The computer readable medium may be embodied in the electronic device; or may exist separately without being assembled into the electronic device.
The embodiment of the invention has the following advantages:
firstly, obtaining keywords input by a user, and then generating a plurality of associated words as recommended words according to the association relation of the keywords by querying an association relation database; and then, according to the relevance prediction scores of the recommended words relative to the keywords, the recommended words are ranked, and the recommended words are displayed according to the ranked order, so that the recommended words more relevant to the search keywords of the user are ranked more ahead, the use experience of the user is improved, and the webpage clicking rate of the user is remarkably improved.
The above-listed detailed description is only a specific description of a possible embodiment of the present invention, and they are not intended to limit the scope of the present invention, and equivalent embodiments or modifications made without departing from the technical spirit of the present invention should be included in the scope of the present invention.

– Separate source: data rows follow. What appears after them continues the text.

/-- Settles O48: a vector instruction completes with a result for its destination alone (`exec_vector`), and a completion that shares nothing keeps
whatever its result does not name (`completed_crew`). -/
theorem vectorFrame : Obligations.VectorFrame := by
  unfold Obligations.VectorFrame
  intro i s t e n c hv hp hU hG hw hc hx
  obtain ⟨m, fl, t0, r, p, hdone, ht, hexact, hvec, hpred, hpush⟩ := exec_vector hv hp
  obtain rfl : p = none := hpush hU.2.1
  obtain rfl : t = completed (e.drawing m) t0 r none none := by
    rw [hx] at hdone
    cases hdone
    rfl
  have hN : storesIn e.i = false := by rw [passes_instr hp]; exact storesIn_vector hv
  have hg := wgOf_gained hw hc (passes_wg hp) ht
  have hgc : crewOf (modCrew e.g n (fun x => { x with fpx := c.fpx ||| fl })) n = some { c with fpx := c.fpx ||| fl } := by simp [crewOf_modCrew, hc]
  have hstep : stepsInPlace c e.head = true := hG n c hw hc
  obtain ⟨h, d, hh, hd, hs⟩ := retired_inPlace (e := e.drawing m) (r := r) hU hN hw hg hgc hstep
  refine ⟨(((memEq_passes hp).trans (memEq_gained hw ht)).trans (memEq_completed_crew (e.drawing m) t0 r n h d hU hw hh hd hs)).same,
    othersSame_completed (e := e.drawing m) hU hN (advance_inPlace _ _ n h d hw hh hd hs) (fun k hk => wgOf_gained_other hw hk ht), ?_⟩
  obtain ⟨g', c', hg', hc', hregs, hpreds, hfpx, hdraw, hrest⟩ := completed_crew (e.drawing m) t0 r n c (c.fpx ||| fl) hU hN hstep hw hc hg
    (fun k => k ∈ roleNames .crew e.u.dst e.f.dst.toNat ∨ k ∈ freedNames e.u e.f []) (fun k => e.u.dst = .idx ∧ k = e.f.dst.toNat)
    (fun v hv => .inl (hvec v hv)) (fun k hk => .inr (mem_freedNames_nil hk)) (fun k a b hk => hpred k a b hk)
  refine ⟨g', c', hg', hc', fun k h1 h2 => hregs k (not_or.mpr ⟨h1, h2⟩), hpreds, ?_, fun hi => ?_, hrest⟩
  · rw [hfpx, ← BitVec.or_assoc, BitVec.or_self]
  · obtain ⟨rfl, rfl⟩ := hexact hi
    exact ⟨by rw [hfpx]; simp, hdraw (passes_draws hp)⟩

end Sys2Proof
end

section
namespace Sys2Proof
open Machine

/-! ### What a pilot's instruction leaves of its workgroup -/

/-- A pilot q keeps what p has, but for registers in rs and c-bits in cs, and what its context counts. -/
structure PilotKept (rs cs : Nat → Prop) (p q : Pilot) : Prop where
  sregs : ∀ k, ¬ rs k → q.sregs.getD k 0 = p.sregs.getD k 0
  cbits : ∀ k, ¬ cs k → cbitOf q k = cbitOf p k
  pc : q.pc = p.pc
  handler : q.ctx.handler = p.ctx.handler
  regions : q.regions = p.regions

section
variable {rs cs : Nat → Prop} {p q : Pilot}

theorem PilotKept.refl (rs cs : Nat → Prop) (p : Pilot) : PilotKept rs cs p p := ⟨fun _ _ => rfl, fun _ _ => rfl, rfl, rfl, rfl⟩

theorem PilotKept.trans {o : Pilot} (h : PilotKept rs cs p q) (k : PilotKept rs cs q o) : PilotKept rs cs p o :=
  ⟨fun n hn => (k.sregs n hn).trans (h.sregs n hn), fun n hn => (k.cbits n hn).trans (h.cbits n hn), k.pc.trans h.pc, k.handler.trans h.handler,
    k.regions.trans h.regions⟩

/-- Writing a scalar register keeps the others. -/
theorem kept_scalarWrite {n : Nat} (v : DWord) (h : rs n) : PilotKept rs cs p (scalarWrite p n v) := by
  refine ⟨fun k hk => ?_, fun _ _ => rfl, rfl, rfl, rfl⟩
  have hne : n ≠ k := fun x => hk (x ▸ h)
  simp [scalarWrite, List.getD_eq_getElem?_getD, List.getElem?_set_ne hne]

/-- Writing a c-bit keeps the others. -/
theorem kept_cbitWrite {n : Nat} (v : Bool) (h : cs n) : PilotKept rs cs p (cbitWrite p n v) := by
  unfold cbitWrite
  split
  · exact .refl ..
  · refine ⟨fun _ _ => rfl, fun k hk => ?_, rfl, rfl, rfl⟩
    have hne : n ≠ k := fun x => hk (x ▸ h)
    by_cases hlt : k < 8
    · rcases Nat.lt_or_gt_of_ne hne with h | h
      · have hnot : ¬ k < n := by omega
        have hsub : k - n ≠ 0 := by omega
        cases v <;> simp [cbitOf, bitAt, hlt, hnot, hsub]
      · cases v <;> simp [cbitOf, bitAt, hlt, h]
    · cases v <;> simp [cbitOf, bitAt, BitVec.getLsbD_of_ge _ _ (Nat.le_of_not_lt hlt)]

end

section
variable {e : Env} {g : WG} {r : Result} {t : State}

/-- COMMITTING A PILOT'S RESULT (R22, R23): it keeps every register and c-bit that the result does not name. -/
theorem kept_commit_pilot {rs cs : Nat → Prop} (hw : e.id.who = .pilot) (hs : ∀ k v, r.scalar = some (k, v) → rs k) (hc : ∀ k v, r.cbit = some (k, v) → cs k) :
    PilotKept rs cs g.pilot (commitResult e g r none).pilot := by
  unfold commitResult
  simp only [hw]
  split
  · refine ⟨fun _ _ => rfl, fun _ _ => rfl, rfl, ?_, rfl⟩
    cases hf : flagOf g.pilot.ctx e.f.pre <;> simp [modCtxIn, flagAdd, hf]
  · obtain ⟨vec, scalar, pred, cbit, draw, chain⟩ := r
    rcases scalar with _ | x
    · cases cbit with
      | none => exact .refl ..
      | some y => exact kept_cbitWrite _ (hc _ _ rfl)
    · have hx : PilotKept rs cs g.pilot (scalarWrite g.pilot x.1 x.2) := kept_scalarWrite _ (hs _ _ rfl)
      cases cbit with
      | none => exact hx
      | some y => exact hx.trans (kept_cbitWrite _ (hc _ _ rfl))

/-- Committing a pilot's result changes nothing else of its workgroup. -/
theorem commit_pilot_rest (hw : e.id.who = .pilot) : SameRest g (commitResult e g r none) ∧ (commitResult e g r none).crews = g.crews := by
  unfold commitResult
  simp only [hw]
  split <;> exact ⟨rfl, rfl⟩

/-- The rest of a workgroup includes its peer. -/
theorem peer_sameRest {h : WG} (hs : SameRest g h) : h.peer = g.peer := by
  unfold SameRest at hs
  have hp := congrArg WG.peer hs
  exact hp

/-- An instruction without a result commits nothing. -/
theorem commit_pilot_none (hw : e.id.who = .pilot) (hd : e.draws = 0) : commitResult e g Result.none none = g := by
  simp [commitResult, hw, hd, Result.none, Result.isEmpty, applyResult]

/-- A pilot's workgroup h, with an instruction's result committed, once the instruction has retired and the pilot has gone on. -/
def pilotAfter (e : Env) (r : Result) (h : WG) : WG :=
  let h := modAllCtx (modCtxIn h .pilot (retiredCtx e none r)) (fun c => { c with yields := c.yields.filter (fun y => decide (y ≠ e.id)) })
  { h with pilot := { h.pilot with pc := BitVec.ofNat 64 (nextPc h.pilot.pc.toNat), landing := none } }

@[simp] theorem pilotAfter_sregs (h : WG) : (pilotAfter e r h).pilot.sregs = h.pilot.sregs := rfl
@[simp] theorem pilotAfter_cbits (h : WG) : (pilotAfter e r h).pilot.cbits = h.pilot.cbits := rfl
@[simp] theorem pilotAfter_pc (h : WG) : (pilotAfter e r h).pilot.pc = BitVec.ofNat 64 (nextPc h.pilot.pc.toNat) := rfl
@[simp] theorem pilotAfter_handler (h : WG) : (pilotAfter e r h).pilot.ctx.handler = h.pilot.ctx.handler := rfl
@[simp] theorem pilotAfter_regions (h : WG) : (pilotAfter e r h).pilot.regions = h.pilot.regions := rfl

/-- Every crew is as before but for its yields. -/
theorem crewOf_pilotAfter {h : WG} {m : Nat} {d : Crew} (hd : crewOf h m = some d) : ∃ d', crewOf (pilotAfter e r h) m = some d' ∧ SameCrew d d' :=
  sameCrew_modAllCtx (g := modCtxIn h .pilot (retiredCtx e none r)) hd (fun c => c.yields.filter (fun y => decide (y ≠ e.id)))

It will be evident to those skilled in the art that the invention is not limited to the details of the foregoing illustrative embodiments, and that the present invention may be embodied in other specific forms without departing from the spirit or essential attributes thereof. The present embodiments are therefore to be considered in all respects as illustrative and not restrictive, the scope of the invention being indicated by the appended claims rather than by the foregoing description, and all changes which come within the meaning and range of equivalency of the claims are therefore intended to be embraced therein.